[Dataset items]
_ _ _ _

-- ==== Sys2Proof/Machine/Attest.lean ====
section
/-! DEFINITION. The attestation protocol, content keys and monitoring (16_security_and_update.md R398 to R405;
14_host_interface.md Table 14-7). The family "security": its rows about attestation and keys. -/

namespace Sys2Proof.Machine

/-- May a request object be served: by DOE while it is the object in progress, by MCTP while the binding answers? -/
def Mod.attUp (m : Mod) (via : AttPath) : Bool :=
  match via with
  | .doe req => m.mgUp && m.host.doe.busy == some req
  | .mctp sideband _ => m.mctpUp sideband

/-- REQ_ID of a request. -/
def attReq : AttPath → Nat
  | .doe req => req
  | .mctp _ req => req

/-- A response object (R398): header with CODE + 0x80, STATUS, the seconds to wait, body. -/
def attObject (req code status wait : Nat) (body : List Byte) : List Byte :=
  leBytes 1 1 ++ leBytes 1 (code + 0x80) ++ leBytes 2 req ++ leBytes 4 (12 + body.length) ++ leBytes 1 status ++ leBytes 3 wait ++ body

/-- Answer a request (R379, R398): through DOE the mailbox is free again and vector 16 is signalled. -/
def Mod.attReply (m : Mod) (via : AttPath) (code status wait : Nat) (body : List Byte) : Mod :=
  let obj := attObject (attReq via) code status wait body
  match via with
  | .doe _ => Mod.msix (Mod.emit { m with host := { m.host with doe := ⟨none, m.host.doe.error⟩ } } (.doe (code + 0x80) obj)) 16
  | .mctp sideband _ => m.emit (.mctp (bindingCode sideband) 0x7E obj)

/-- Serve a request object. -/
def State.att (s : State) (via : AttPath) (f : Mod → Mod) : State := s.on (fun m => if m.attUp via then f m else m)

/-- What GET_INFO reports (Table 16-3; the widths of its words are DESIGN CHOICE). -/
def Mod.infoBody (m : Mod) : List Byte :=
  leBytes 8 Config.uid.toNat ++ leBytes 4 m.fusedSvn ++ (List.range 5).flatMap (fun c => leBytes 4 (m.fget Fld.SEC_FW_VER_VERSION c))
    ++ leBytes 4 (m.fget Fld.SEC_FW_BUNDLE_BUNDLE) ++ leBytes 4 (m.regs.read Reg.SEC_POLICY 0 0)
    ++ leBytes 4 (m.fget Fld.SEC_ATT_NEXT_NEXT) ++ leBytes 4 (m.fget Fld.SEC_ATT_MARKS_MARKS)

/-- GET_INFO (Table 16-3). -/
def execGetInfo (via : AttPath) (s : State) : Host.Outcome State Fault Refusal :=
  .next (s.att via (fun m => m.attReply via 1 0 0 m.infoBody))

/-- GET_ENDORSEMENT (R401). -/
def execGetEndorsement (via : AttPath) (s : State) : Host.Outcome State Fault Refusal :=
  .next (s.att via (fun m => m.attReply via 2 0 0 Config.endorsement))

/-- M0 to M7. -/
def Mod.allMeas (m : Mod) : List Byte := (List.range 8).flatMap m.meas

/-- An entry of the measurement log as GET_MEASUREMENTS gives it (R397; its layout is DESIGN CHOICE). -/
def MeasEntry.bytes (e : MeasEntry) : List Byte := leBytes 1 e.reg ++ leBytes 1 e.kind ++ leBytes 6 e.tick ++ e.digest

/-- GET_MEASUREMENTS (Table 16-3). -/
def execGetMeasurements (via : AttPath) (s : State) : Host.Outcome State Fault Refusal :=
  .next (s.att via (fun m => m.attReply via 3 0 0 (m.allMeas ++ m.sec.log.flatMap MeasEntry.bytes)))

/-- The body of a quote with index q (Table 16-4). -/
def Mod.quoteBody (m : Mod) (q : Nat) (nonce : List Byte) : List Byte :=
  let flags := (if m.sec.unlock = 1 then 1 else 0) + (if m.sec.unlock = 2 then 2 else 0) + (if m.sec.window then 4 else 0)
    + (if m.plateActive then 8 else 0)
  leBytes 4 0x51584C53 ++ leBytes 2 1 ++ leBytes 2 flags ++ leBytes 8 Config.uid.toNat ++ leBytes 4 q ++ leBytes 4 m.fusedSvn
    ++ leBytes 8 m.tick.count ++ leBytes 4 (m.fget Fld.SEC_FW_BUNDLE_BUNDLE) ++ leBytes 4 0 ++ padTo 32 nonce
    ++ sha256 (Config.kemKey m.sec.kem) ++ m.allMeas ++ leBytes 24 0

/-- Draw signature index q (R402, R404): the mark bit is blown when q is the first index not covered, the counter and OPEN are
written, and ATT_KEY_LOW is raised once. -/
def Mod.drawIndex (m : Mod) (q : Nat) : Mod :=
  let marks := m.fget Fld.SEC_ATT_MARKS_MARKS
  let m1 := if q = 4096 * marks then m.fset Fld.SEC_ATT_MARKS_MARKS (marks + 1) else m
  let m2 := m1.fset Fld.SEC_ATT_NEXT_NEXT (q + 1)
  Mod.keyLow { m2 with sec := { m2.sec with counterOpen := true } }

/-- Seconds left of the policy's ATT_MIN minutes (R399), of which a clock that the model does not hold leaves `wait`: none where the key has
never signed. -/
def Mod.quoteWait (m : Mod) (wait : Nat) : Nat :=
  if m.fget Fld.SEC_ATT_NEXT_NEXT = 0 then 0 else min wait (60 * m.fget Fld.SEC_POLICY_ATT_MIN)

/-- GET_QUOTE: `wait` is the seconds left of ATT_MIN since the last signature (R399, R400, R402, R404). A nonce that is not 32 bytes makes a
BAD_REQUEST (Table 16-3). -/
def execGetQuote (via : AttPath) (nonce : List Byte) (wait : Nat) (s : State) : Host.Outcome State Fault Refusal :=
  .next (s.att via (fun m =>
    let q := m.fget Fld.SEC_ATT_NEXT_NEXT
    let wait := m.quoteWait wait
    if nonce.length ≠ 32 then m.attReply via 4 2 0 []
    else if attIndices ≤ q then (m.raise .contained 0x0F07 0).attReply via 4 3 0 []
    else if 0 < wait then m.attReply via 4 1 wait []
    else if m.sec.unlock = 2 then m.attReply via 4 4 0 []
    else
      let body := m.quoteBody q nonce
      (m.drawIndex q).attReply via 4 0 0 (body ++ Config.attSign q body)))

/-- GET_KEM_KEY (R393). -/
def execGetKemKey (via : AttPath) (s : State) : Host.Outcome State Fault Refusal :=
  .next (s.att via (fun m => m.attReply via 5 0 0 (Config.kemKey m.sec.kem)))

/-- A key that cannot be unwrapped (R405): 0 decapsulation, 1 tag. -/
def Mod.keyRefused (m : Mod) (via : AttPath) (slot why : Nat) : Mod :=
  ((m.fset Fld.SEC_ERR_KEY_REFUSED 1).raise .corrected 0x0F08 0 slot why).attReply via 6 4 0 []

/-- The shared secret of a ciphertext; none while a VENDOR unlock has cleared the private key (R409). -/
def Mod.decap (m : Mod) (ciphertext : List Byte) : Option (List Byte) :=
  if m.sec.cleared then none else Config.kemDecap m.sec.kem ciphertext

/-- LOAD_KEY (R405): a slot above 15, or parts of other lengths than Table 16-3 gives, make a BAD_REQUEST. -/
def execLoadKey (via : AttPath) (slot : Nat) (ciphertext iv wrapped : List Byte) (s : State) : Host.Outcome State Fault Refusal :=
  .next (s.att via (fun m =>
    if 16 ≤ slot ∨ ciphertext.length ≠ 1568 ∨ iv.length ≠ 12 ∨ wrapped.length ≠ 48 then m.attReply via 6 2 0 []
    else if m.stepBusy then m.attReply via 6 5 0 []
    else match m.decap ciphertext with
      | none => m.keyRefused via slot 0
      | some secret =>
        match Config.gcmOpen secret iv (leBytes 1 slot ++ leBytes 8 Config.uid.toNat) wrapped with
        | none => m.keyRefused via slot 1
        | some key => Mod.attReply { m with sec := { m.sec with keysDue := kvSet m.sec.keysDue slot key } } via 6 0 0 []))

/-- CLEAR_KEY (Table 16-3, R405). -/
def execClearKey (via : AttPath) (slot : Nat) (s : State) : Host.Outcome State Fault Refusal :=
  .next (s.att via (fun m =>
    if 16 ≤ slot then m.attReply via 7 2 0 []
    else if m.stepBusy then m.attReply via 7 5 0 []
    else Mod.attReply { m with sec := { m.sec with keys := kvDel m.sec.keys slot, keysDue := kvDel m.sec.keysDue slot } } via 7 0 0 []))

/-- KEY_SLOT_APPLY: accepted keys take effect at a tick boundary (R405). -/
def execKeySlotApply (s : State) : Host.Outcome State Fault Refusal :=
  .next (s.on (fun m =>
    if m.mgUp && m.atBoundary then
      { m with sec := { m.sec with keys := m.sec.keysDue.foldl (fun k e => kvSet k e.1 e.2) m.sec.keys, keysDue := [] } }
    else m))

/-- The temperature of a sensor as telemetry gives it: below 0 reads 0 (PWR_TEMP); a sensor not yet read gives 0 (DESIGN
CHOICE). -/
def Mod.tempOf (m : Mod) (sensor : Nat) : Nat := (kvGetD m.pwr.temps sensor 0).toNat

/-- PLDM_MONITORING: sensors and the power cap (Table 14-7), answered with a completion code (PRESUMED: 5 for a request that is
not supported, 2 for a cap refused); the cap reaches PWR_CAP under the policy of the binding's path (R382, R430). -/
def execPldmMonitoring (sideband : Bool) (req : PldmReq) (s : State) : Host.Outcome State Fault Refusal :=
  .next (s.on (fun m =>
    if !m.mctpUp sideband then m
    else
      let b := bindingCode sideband
      match req with
      | .readTemp sensor => m.emit (.mctp b 1 (leBytes 1 0 ++ leBytes 2 (m.tempOf sensor)))
      | .readPower => m.emit (.mctp b 1 (leBytes 1 0 ++ leBytes 4 (m.fget Fld.PWR_ENERGY_UJ / max m.periodUs 1)))
      | .readVoltage => m.emit (.mctp b 1 (leBytes 1 0 ++ leBytes 2 (m.fget Fld.PWR_INPUT_MV)))
      | .setCap watts =>
        let path := if sideband then Path.sideband else .vdm
        let bad := m.pathRefused path || (decide (1 ≤ watts % 4096) && decide (watts % 4096 ≤ 899))
        (m.capWrite path watts).emit (.mctp b 1 (leBytes 1 (if bad then 2 else 0)))
      | .other _ => m.emit (.mctp b 1 (leBytes 1 5))))

end Sys2Proof.Machine
end

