-- ==== Sys2Proof/Machine/ElemRows.lean ====
section
/-! DEFINITION. The element instructions as commands (07_groom_units.md R164 to R167): one instruction of an element program
on the element an engine holds, a core's vector unit while it runs an ELEMENT kernel (03_cores.md R87) or a groom unit in a
pass (R174). The family "element". -/

namespace Sys2Proof.Machine

/-! ### A core's element -/

/-- An instruction other than END on the element of a core's ELEMENT kernel. -/
def Mod.coreElem (m : Mod) (c : Nat) (i : ElemInstr) : Mod :=
  match m.running? c, (m.core c).elem with
  | some (_, _, k), some x => if k.op = .element then m.setCore c { m.core c with elem := some (x.exec i) } else m
  | _, _ => m

/-- END on a core: the element's outputs are stored and the next element is loaded; after the last one the norm accumulators
are written and the kernel's work is done (03_cores.md R87). The poisoned words of the kernel's operands are found with its
first element. -/
def Mod.coreEnd (m : Mod) (c : Nat) : Mod :=
  match m.running? c, (m.core c).elem with
  | some (s, i, k), some x =>
    if k.op = .element then
      let m1 := if x.index = 0 then m.sramErrors c i (k.readExtent (s.rank c)) ⟨[], [], [], []⟩ else m
      let env := m1.kEnv (s.rank c) k
      let bad := (elemLoad (m1.sramRd c) k env x.index x.acc .none).2
      let w := elemStore (m1.sramRd c) k env x bad
      let m2 := m1.kernelResult c ⟨w.1, .none, if bad then .none else x.fl.join w.2⟩
      let acc := x.accAfter k.prog bad
      match m2.loadElem c k env (x.index + 1) acc with
      | some y => m2.setCore c { m2.core c with elem := some y }
      | none =>
        let n := elemNorms k env acc
        (m2.kernelResult c ⟨n.1, .none, n.2⟩).workDone c
    else m
  | _, _ => m

/-! ### A groom unit's element -/

/-- Put back a pass and the element its unit holds. -/
def Mod.setPass (m : Mod) (u : Nat) (ps : GPass) (x : Option Elem) : Mod :=
  m.setGroom u { m.groomUnit u with pass := some ps, elem := x }

/-- The row of a ROW binding that position `j` of a slice opens. -/
def Mod.openAt (m : Mod) (u : Nat) (ps : GPass) (g : Binding) (i j : Nat) : Mod :=
  if g.row && j % max g.rowLen 1 == 0 then m.openRow u ps.binding g (i / max g.rowLen 1) else m

/-- Pass the held elements from the pass's position on (R145). -/
def Mod.passHeld (u : Nat) (g : Binding) (e : SliceEnt) (sl : GSlice) (env : PassEnv) : Nat → Mod → GPass → Mod × GPass
  | 0, m, ps => (m, ps)
  | n + 1, m, ps =>
    let i := elemIndex g e sl ps.pos
    let q := if ps.pos < sl.vals.length then m.maskLoad u g i ps else ps
    if q.pos < sl.vals.length ∧ !(q.trained g i).1 then
      let y := ((m.sliceOpen q g e sl).openAt u q g i q.pos).heldElem u g env i q.pos (q.trained g i).2 q
      Mod.passHeld u g e sl env n y.1 { y.2 with pos := y.2.pos + 1 }
    else (m, q)

/-- After an element: held ones that follow are passed, and a slice at its end leaves the buffer. -/
def Mod.afterElem (m : Mod) (u : Nat) (was : Bool) (ps : GPass) (g : Binding) (e : SliceEnt) (sl : GSlice) : Mod :=
  let y := Mod.passHeld u g e sl m.passEnv sl.vals.length m ps
  let m1 := (y.1.passPoison was y.2.poisoned).setPass u y.2 none
  if sl.vals.length ≤ y.2.pos then m1.sliceTaken u y.2 sl else m1

/-- The element at the pass's position, loaded where the unit holds none: the module with its row opened and held elements
before it passed, the pass, the element. -/
def Mod.heldOrLoaded (m : Mod) (u : Nat) (ps : GPass) (g : Binding) (e : SliceEnt) (sl : GSlice) :
    Mod × GPass × Option Elem :=
  match (m.groomUnit u).elem with
  | some x => (m, ps, some x)
  | none =>
    let y := Mod.passHeld u g e sl m.passEnv sl.vals.length m ps
    if y.2.pos < sl.vals.length then
      let i := elemIndex g e sl y.2.pos
      let m1 := (y.1.sliceOpen y.2 g e sl).openAt u y.2 g i y.2.pos
      (m1, y.2, some (m1.trainLoad u g m.passEnv i y.2.pos (sl.vals.getD y.2.pos (0, false)) (m1.rowStep g i) y.2).1)
    else (y.1, y.2, none)

/-- An instruction other than END on a groom unit: it acts on the element at the pass's position of the next slice. -/
def Mod.groomElem (m : Mod) (u : Nat) (i : ElemInstr) : Mod :=
  match m.groomRuns, m.nextSlice u with
  | true, some (ps, g, e, sl) =>
    match m.heldOrLoaded u ps g e sl with
    | (m1, q, some x) => (m1.passPoison ps.poisoned q.poisoned).setPass u q (some (x.exec i))
    | (m1, q, none) => m1.afterElem u ps.poisoned q g e sl
  | _, _ => m

/-- END on a groom unit: the element's outputs, accumulators and watch counts are stored, and the pass moves on (R171, R174). -/
def Mod.groomEnd (m : Mod) (u : Nat) : Mod :=
  match m.groomRuns, m.nextSlice u with
  | true, some (ps, g, e, sl) =>
    match m.heldOrLoaded u ps g e sl with
    | (m1, q, some x) =>
      let j := q.pos
      let i := elemIndex g e sl j
      let v := sl.vals.getD j (0, false)
      let bad := (m1.trainLoad u g m1.passEnv i j v (m1.rowStep g i) q).2 || (q.trained g i).2
      let y := m1.trainStore u g m1.passEnv i j v x bad q
      y.1.afterElem u ps.poisoned { y.2 with pos := j + 1 } g e sl
    | (m1, q, none) => m1.afterElem u ps.poisoned q g e sl
  | _, _ => m

/-! ### The instructions -/

/-- The instruction word of an opcode with its other fields. -/
def instrOf (op : ElemOp) (w : ElemWord) : ElemInstr := ⟨op, w.dst, w.a, w.b, w.c, w.ftz, w.wide, w.nega⟩

/-- One instruction on the engine's element. -/
def Mod.elemStep (m : Mod) (eng : Engine) (i : ElemInstr) : Mod :=
  match eng with
  | .core c => m.coreElem c i
  | .groom u => m.groomElem u i

/-- The end of an element's run. -/
def Mod.elemEndStep (m : Mod) (eng : Engine) : Mod :=
  match eng with
  | .core c => m.coreEnd c
  | .groom u => m.groomEnd u

/-- END (R164): it has no operands. -/
def execElemEnd (eng : Engine) (_w : ElemWord) (s : State) : Host.Outcome State Fault Refusal :=
  .next (s.unit (fun m => m.elemEndStep eng))

/-- MOV (R165). -/
def execMov (eng : Engine) (w : ElemWord) (s : State) : Host.Outcome State Fault Refusal :=
  .next (s.unit (fun m => m.elemStep eng (instrOf .mov w)))

/-- ADD (R165). -/
def execAdd (eng : Engine) (w : ElemWord) (s : State) : Host.Outcome State Fault Refusal :=
  .next (s.unit (fun m => m.elemStep eng (instrOf .add w)))

/-- SUB (R165). -/
def execSub (eng : Engine) (w : ElemWord) (s : State) : Host.Outcome State Fault Refusal :=
  .next (s.unit (fun m => m.elemStep eng (instrOf .sub w)))

/-- MUL (R165). -/
def execMul (eng : Engine) (w : ElemWord) (s : State) : Host.Outcome State Fault Refusal :=
  .next (s.unit (fun m => m.elemStep eng (instrOf .mul w)))

/-- FMA (R165). -/
def execFma (eng : Engine) (w : ElemWord) (s : State) : Host.Outcome State Fault Refusal :=
  .next (s.unit (fun m => m.elemStep eng (instrOf .fma w)))

/-- FMS (R165). -/
def execFms (eng : Engine) (w : ElemWord) (s : State) : Host.Outcome State Fault Refusal :=
  .next (s.unit (fun m => m.elemStep eng (instrOf .fms w)))

/-- DIV (R166). -/
def execDiv (eng : Engine) (w : ElemWord) (s : State) : Host.Outcome State Fault Refusal :=
  .next (s.unit (fun m => m.elemStep eng (instrOf .div w)))

/-- RECIP (R166). -/
def execRecip (eng : Engine) (w : ElemWord) (s : State) : Host.Outcome State Fault Refusal :=
  .next (s.unit (fun m => m.elemStep eng (instrOf .recip w)))

/-- SQRT (R166). -/
def execSqrt (eng : Engine) (w : ElemWord) (s : State) : Host.Outcome State Fault Refusal :=
  .next (s.unit (fun m => m.elemStep eng (instrOf .sqrt w)))

/-- RSQRT (R166). -/
def execRsqrt (eng : Engine) (w : ElemWord) (s : State) : Host.Outcome State Fault Refusal :=
  .next (s.unit (fun m => m.elemStep eng (instrOf .rsqrt w)))

/-- EXP2 (R166). -/
def execExp2 (eng : Engine) (w : ElemWord) (s : State) : Host.Outcome State Fault Refusal :=
  .next (s.unit (fun m => m.elemStep eng (instrOf .exp2 w)))

/-- LOG2 (R166). -/
def execLog2 (eng : Engine) (w : ElemWord) (s : State) : Host.Outcome State Fault Refusal :=
  .next (s.unit (fun m => m.elemStep eng (instrOf .log2 w)))

/-- TANH (R166). -/
def execTanh (eng : Engine) (w : ElemWord) (s : State) : Host.Outcome State Fault Refusal :=
  .next (s.unit (fun m => m.elemStep eng (instrOf .tanh w)))

/-- MAX (R166). -/
def execMax (eng : Engine) (w : ElemWord) (s : State) : Host.Outcome State Fault Refusal :=
  .next (s.unit (fun m => m.elemStep eng (instrOf .max w)))

/-- MIN (R166). -/
def execMin (eng : Engine) (w : ElemWord) (s : State) : Host.Outcome State Fault Refusal :=
  .next (s.unit (fun m => m.elemStep eng (instrOf .min w)))

/-- ABS (R165). -/
def execAbs (eng : Engine) (w : ElemWord) (s : State) : Host.Outcome State Fault Refusal :=
  .next (s.unit (fun m => m.elemStep eng (instrOf .abs w)))

/-- NEG (R165). -/
def execNeg (eng : Engine) (w : ElemWord) (s : State) : Host.Outcome State Fault Refusal :=
  .next (s.unit (fun m => m.elemStep eng (instrOf .neg w)))

/-- SIGN (R165). -/
def execSign (eng : Engine) (w : ElemWord) (s : State) : Host.Outcome State Fault Refusal :=
  .next (s.unit (fun m => m.elemStep eng (instrOf .sign w)))

/-- CLAMP (R165). -/
def execClamp (eng : Engine) (w : ElemWord) (s : State) : Host.Outcome State Fault Refusal :=
  .next (s.unit (fun m => m.elemStep eng (instrOf .clamp w)))

/-- CMPLT (R166). -/
def execCmplt (eng : Engine) (w : ElemWord) (s : State) : Host.Outcome State Fault Refusal :=
  .next (s.unit (fun m => m.elemStep eng (instrOf .cmplt w)))

/-- CMPEQ (R166). -/
def execCmpeq (eng : Engine) (w : ElemWord) (s : State) : Host.Outcome State Fault Refusal :=
  .next (s.unit (fun m => m.elemStep eng (instrOf .cmpeq w)))

/-- SEL (R165). -/
def execSel (eng : Engine) (w : ElemWord) (s : State) : Host.Outcome State Fault Refusal :=
  .next (s.unit (fun m => m.elemStep eng (instrOf .sel w)))

/-- CVT (R167). -/
def execCvt (eng : Engine) (w : ElemWord) (s : State) : Host.Outcome State Fault Refusal :=
  .next (s.unit (fun m => m.elemStep eng (instrOf .cvt w)))

/-- SRND (R167). -/
def execSrnd (eng : Engine) (w : ElemWord) (s : State) : Host.Outcome State Fault Refusal :=
  .next (s.unit (fun m => m.elemStep eng (instrOf .srnd w)))

/-- NACC (R167). -/
def execNacc (eng : Engine) (w : ElemWord) (s : State) : Host.Outcome State Fault Refusal :=
  .next (s.unit (fun m => m.elemStep eng (instrOf .nacc w)))

end Sys2Proof.Machine
end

_ _ _ _

Problem details
In the data above, find the line with "def execSqrt (eng" and the line with "(instrOf .log2 w)))". Retype both, plus every line between them, exactly.

Written response
def execSqrt (eng : Engine) (w : ElemWord) (s : State) : Host.Outcome State Fault Refusal :=
  .next (s.unit (fun m => m.elemStep eng (instrOf .sqrt w)))

/-- RSQRT (R166). -/
def execRsqrt (eng : Engine) (w : ElemWord) (s : State) : Host.Outcome State Fault Refusal :=
  .next (s.unit (fun m => m.elemStep eng (instrOf .rsqrt w)))

/-- EXP2 (R166). -/
def execExp2 (eng : Engine) (w : ElemWord) (s : State) : Host.Outcome State Fault Refusal :=
  .next (s.unit (fun m => m.elemStep eng (instrOf .exp2 w)))

/-- LOG2 (R166). -/
def execLog2 (eng : Engine) (w : ElemWord) (s : State) : Host.Outcome State Fault Refusal :=
  .next (s.unit (fun m => m.elemStep eng (instrOf .log2 w)))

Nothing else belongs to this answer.